_What the task requires_. The answer must be every line of the records in which the string "runs" appears.

***** Data to use

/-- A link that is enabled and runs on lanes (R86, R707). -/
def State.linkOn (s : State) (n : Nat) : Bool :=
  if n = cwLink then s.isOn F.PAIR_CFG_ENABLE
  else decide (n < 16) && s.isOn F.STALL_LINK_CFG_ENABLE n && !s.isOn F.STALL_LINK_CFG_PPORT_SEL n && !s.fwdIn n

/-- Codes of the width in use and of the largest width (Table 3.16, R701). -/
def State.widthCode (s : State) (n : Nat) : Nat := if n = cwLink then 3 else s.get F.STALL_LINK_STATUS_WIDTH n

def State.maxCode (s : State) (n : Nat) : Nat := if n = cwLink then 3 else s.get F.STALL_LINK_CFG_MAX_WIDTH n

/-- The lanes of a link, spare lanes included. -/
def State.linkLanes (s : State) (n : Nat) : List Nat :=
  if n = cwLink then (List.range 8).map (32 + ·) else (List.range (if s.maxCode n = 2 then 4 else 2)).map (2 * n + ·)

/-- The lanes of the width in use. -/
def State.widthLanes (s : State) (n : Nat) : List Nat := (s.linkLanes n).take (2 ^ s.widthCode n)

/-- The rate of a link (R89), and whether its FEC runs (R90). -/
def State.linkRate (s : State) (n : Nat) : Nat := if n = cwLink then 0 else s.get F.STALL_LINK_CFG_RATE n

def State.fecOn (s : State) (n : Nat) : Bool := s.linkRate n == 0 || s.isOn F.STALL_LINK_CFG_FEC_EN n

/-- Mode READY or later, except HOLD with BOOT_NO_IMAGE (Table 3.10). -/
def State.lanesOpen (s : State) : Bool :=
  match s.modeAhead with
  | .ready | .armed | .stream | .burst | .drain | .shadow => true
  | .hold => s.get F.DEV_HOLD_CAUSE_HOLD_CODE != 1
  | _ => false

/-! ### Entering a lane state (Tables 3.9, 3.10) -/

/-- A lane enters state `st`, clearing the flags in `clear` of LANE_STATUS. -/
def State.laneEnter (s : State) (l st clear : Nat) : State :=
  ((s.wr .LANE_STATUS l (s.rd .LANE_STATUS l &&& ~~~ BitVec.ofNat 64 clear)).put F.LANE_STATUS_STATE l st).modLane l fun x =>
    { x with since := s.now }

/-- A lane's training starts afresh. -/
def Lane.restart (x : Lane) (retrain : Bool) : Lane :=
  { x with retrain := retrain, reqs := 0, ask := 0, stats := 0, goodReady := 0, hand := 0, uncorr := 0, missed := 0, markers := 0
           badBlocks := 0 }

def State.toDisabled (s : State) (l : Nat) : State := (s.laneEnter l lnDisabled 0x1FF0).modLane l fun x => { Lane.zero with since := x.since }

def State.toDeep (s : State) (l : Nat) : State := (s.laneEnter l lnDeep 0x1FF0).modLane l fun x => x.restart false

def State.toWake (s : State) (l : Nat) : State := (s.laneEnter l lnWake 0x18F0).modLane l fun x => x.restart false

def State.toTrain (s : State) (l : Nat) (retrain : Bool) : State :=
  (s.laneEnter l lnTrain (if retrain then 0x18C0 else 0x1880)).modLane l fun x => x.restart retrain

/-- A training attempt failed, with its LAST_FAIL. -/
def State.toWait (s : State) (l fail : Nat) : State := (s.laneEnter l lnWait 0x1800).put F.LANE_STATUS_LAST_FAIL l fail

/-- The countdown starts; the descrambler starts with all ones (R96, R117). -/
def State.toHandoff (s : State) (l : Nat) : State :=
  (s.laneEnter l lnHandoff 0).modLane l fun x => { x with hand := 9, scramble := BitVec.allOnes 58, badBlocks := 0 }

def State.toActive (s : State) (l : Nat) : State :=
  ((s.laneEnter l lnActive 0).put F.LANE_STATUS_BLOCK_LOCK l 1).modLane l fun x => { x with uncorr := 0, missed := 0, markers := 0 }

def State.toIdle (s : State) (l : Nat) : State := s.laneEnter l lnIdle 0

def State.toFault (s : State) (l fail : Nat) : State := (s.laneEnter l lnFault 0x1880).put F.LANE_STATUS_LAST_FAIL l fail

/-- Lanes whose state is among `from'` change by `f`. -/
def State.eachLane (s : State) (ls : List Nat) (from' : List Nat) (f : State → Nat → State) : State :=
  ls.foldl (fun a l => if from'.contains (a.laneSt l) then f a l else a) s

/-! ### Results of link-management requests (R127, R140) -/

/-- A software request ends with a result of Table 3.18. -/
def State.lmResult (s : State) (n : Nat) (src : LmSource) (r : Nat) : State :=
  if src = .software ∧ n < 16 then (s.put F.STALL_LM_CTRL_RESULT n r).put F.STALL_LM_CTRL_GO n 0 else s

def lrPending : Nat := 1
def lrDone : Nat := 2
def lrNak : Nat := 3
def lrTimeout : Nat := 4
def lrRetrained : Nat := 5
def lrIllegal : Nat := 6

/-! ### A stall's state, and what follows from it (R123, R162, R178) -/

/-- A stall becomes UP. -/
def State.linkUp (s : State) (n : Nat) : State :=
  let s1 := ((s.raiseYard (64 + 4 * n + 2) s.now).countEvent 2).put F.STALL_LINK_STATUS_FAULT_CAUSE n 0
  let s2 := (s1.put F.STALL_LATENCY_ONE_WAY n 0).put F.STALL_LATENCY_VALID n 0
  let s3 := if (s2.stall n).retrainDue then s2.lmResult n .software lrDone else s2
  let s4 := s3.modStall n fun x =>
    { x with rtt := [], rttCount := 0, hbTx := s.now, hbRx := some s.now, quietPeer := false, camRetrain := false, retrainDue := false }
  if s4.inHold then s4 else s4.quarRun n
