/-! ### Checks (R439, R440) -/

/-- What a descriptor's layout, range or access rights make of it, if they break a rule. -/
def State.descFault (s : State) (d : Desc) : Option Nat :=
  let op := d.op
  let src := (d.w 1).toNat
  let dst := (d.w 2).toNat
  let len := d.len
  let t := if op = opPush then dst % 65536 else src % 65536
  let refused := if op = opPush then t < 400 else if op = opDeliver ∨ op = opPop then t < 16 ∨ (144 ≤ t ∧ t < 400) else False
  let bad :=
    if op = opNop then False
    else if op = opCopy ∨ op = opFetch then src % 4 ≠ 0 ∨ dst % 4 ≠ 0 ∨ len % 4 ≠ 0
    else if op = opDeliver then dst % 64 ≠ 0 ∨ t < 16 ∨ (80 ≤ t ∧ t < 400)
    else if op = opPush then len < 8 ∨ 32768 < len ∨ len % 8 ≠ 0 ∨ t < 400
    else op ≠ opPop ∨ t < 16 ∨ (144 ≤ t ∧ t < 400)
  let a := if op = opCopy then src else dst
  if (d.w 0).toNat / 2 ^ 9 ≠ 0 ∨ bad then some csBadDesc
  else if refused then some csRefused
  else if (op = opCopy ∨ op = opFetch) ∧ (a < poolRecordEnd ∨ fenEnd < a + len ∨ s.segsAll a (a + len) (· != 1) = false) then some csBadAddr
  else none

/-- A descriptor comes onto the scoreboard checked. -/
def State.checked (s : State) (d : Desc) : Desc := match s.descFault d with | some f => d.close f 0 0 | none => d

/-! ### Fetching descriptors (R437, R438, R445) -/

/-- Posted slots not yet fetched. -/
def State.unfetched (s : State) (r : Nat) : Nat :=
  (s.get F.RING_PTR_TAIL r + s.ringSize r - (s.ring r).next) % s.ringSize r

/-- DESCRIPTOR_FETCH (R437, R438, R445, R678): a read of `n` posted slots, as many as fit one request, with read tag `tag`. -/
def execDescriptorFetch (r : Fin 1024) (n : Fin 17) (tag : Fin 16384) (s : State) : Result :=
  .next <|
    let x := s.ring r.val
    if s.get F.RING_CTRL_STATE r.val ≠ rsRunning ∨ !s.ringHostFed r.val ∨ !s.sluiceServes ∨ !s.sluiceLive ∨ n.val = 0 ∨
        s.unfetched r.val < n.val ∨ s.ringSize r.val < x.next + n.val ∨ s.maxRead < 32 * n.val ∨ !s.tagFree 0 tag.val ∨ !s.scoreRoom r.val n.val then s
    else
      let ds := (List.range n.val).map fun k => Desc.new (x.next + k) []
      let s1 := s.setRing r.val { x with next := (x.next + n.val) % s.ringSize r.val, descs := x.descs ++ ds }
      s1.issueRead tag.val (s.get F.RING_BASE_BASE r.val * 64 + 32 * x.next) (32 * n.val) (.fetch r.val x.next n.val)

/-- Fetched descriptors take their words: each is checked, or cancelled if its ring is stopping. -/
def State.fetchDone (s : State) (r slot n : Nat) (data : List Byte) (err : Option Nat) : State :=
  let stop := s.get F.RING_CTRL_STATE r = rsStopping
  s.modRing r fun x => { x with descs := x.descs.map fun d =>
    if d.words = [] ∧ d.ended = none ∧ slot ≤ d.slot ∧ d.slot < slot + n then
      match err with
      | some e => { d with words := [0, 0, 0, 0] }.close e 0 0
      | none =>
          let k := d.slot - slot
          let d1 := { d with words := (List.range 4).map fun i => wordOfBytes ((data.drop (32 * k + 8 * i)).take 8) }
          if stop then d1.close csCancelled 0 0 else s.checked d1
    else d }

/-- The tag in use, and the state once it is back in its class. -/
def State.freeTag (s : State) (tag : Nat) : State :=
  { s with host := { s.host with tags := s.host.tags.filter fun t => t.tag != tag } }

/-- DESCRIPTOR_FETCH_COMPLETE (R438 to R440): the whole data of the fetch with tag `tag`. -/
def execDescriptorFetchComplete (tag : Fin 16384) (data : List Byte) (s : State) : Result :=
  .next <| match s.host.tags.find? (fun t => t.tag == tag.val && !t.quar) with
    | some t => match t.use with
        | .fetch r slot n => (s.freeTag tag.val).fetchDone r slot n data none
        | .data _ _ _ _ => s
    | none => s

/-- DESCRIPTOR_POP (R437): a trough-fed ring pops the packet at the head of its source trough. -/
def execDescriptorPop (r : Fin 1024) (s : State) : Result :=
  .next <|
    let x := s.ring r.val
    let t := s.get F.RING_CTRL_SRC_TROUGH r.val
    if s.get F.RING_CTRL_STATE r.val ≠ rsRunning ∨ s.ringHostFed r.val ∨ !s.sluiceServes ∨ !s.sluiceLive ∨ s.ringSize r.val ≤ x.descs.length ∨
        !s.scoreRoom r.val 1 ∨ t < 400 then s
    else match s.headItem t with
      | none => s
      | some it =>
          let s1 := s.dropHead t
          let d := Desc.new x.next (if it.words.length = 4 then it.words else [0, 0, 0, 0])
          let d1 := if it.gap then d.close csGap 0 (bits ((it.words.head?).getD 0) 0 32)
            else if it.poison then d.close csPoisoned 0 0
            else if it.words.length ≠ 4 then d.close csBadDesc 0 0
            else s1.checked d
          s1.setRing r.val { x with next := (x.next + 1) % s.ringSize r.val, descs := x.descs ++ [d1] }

**********

_Exercise result_.
/-- A link that is enabled and runs on lanes (R86, R707). -/
/-- The rate of a link (R89), and whether its FEC runs (R90). -/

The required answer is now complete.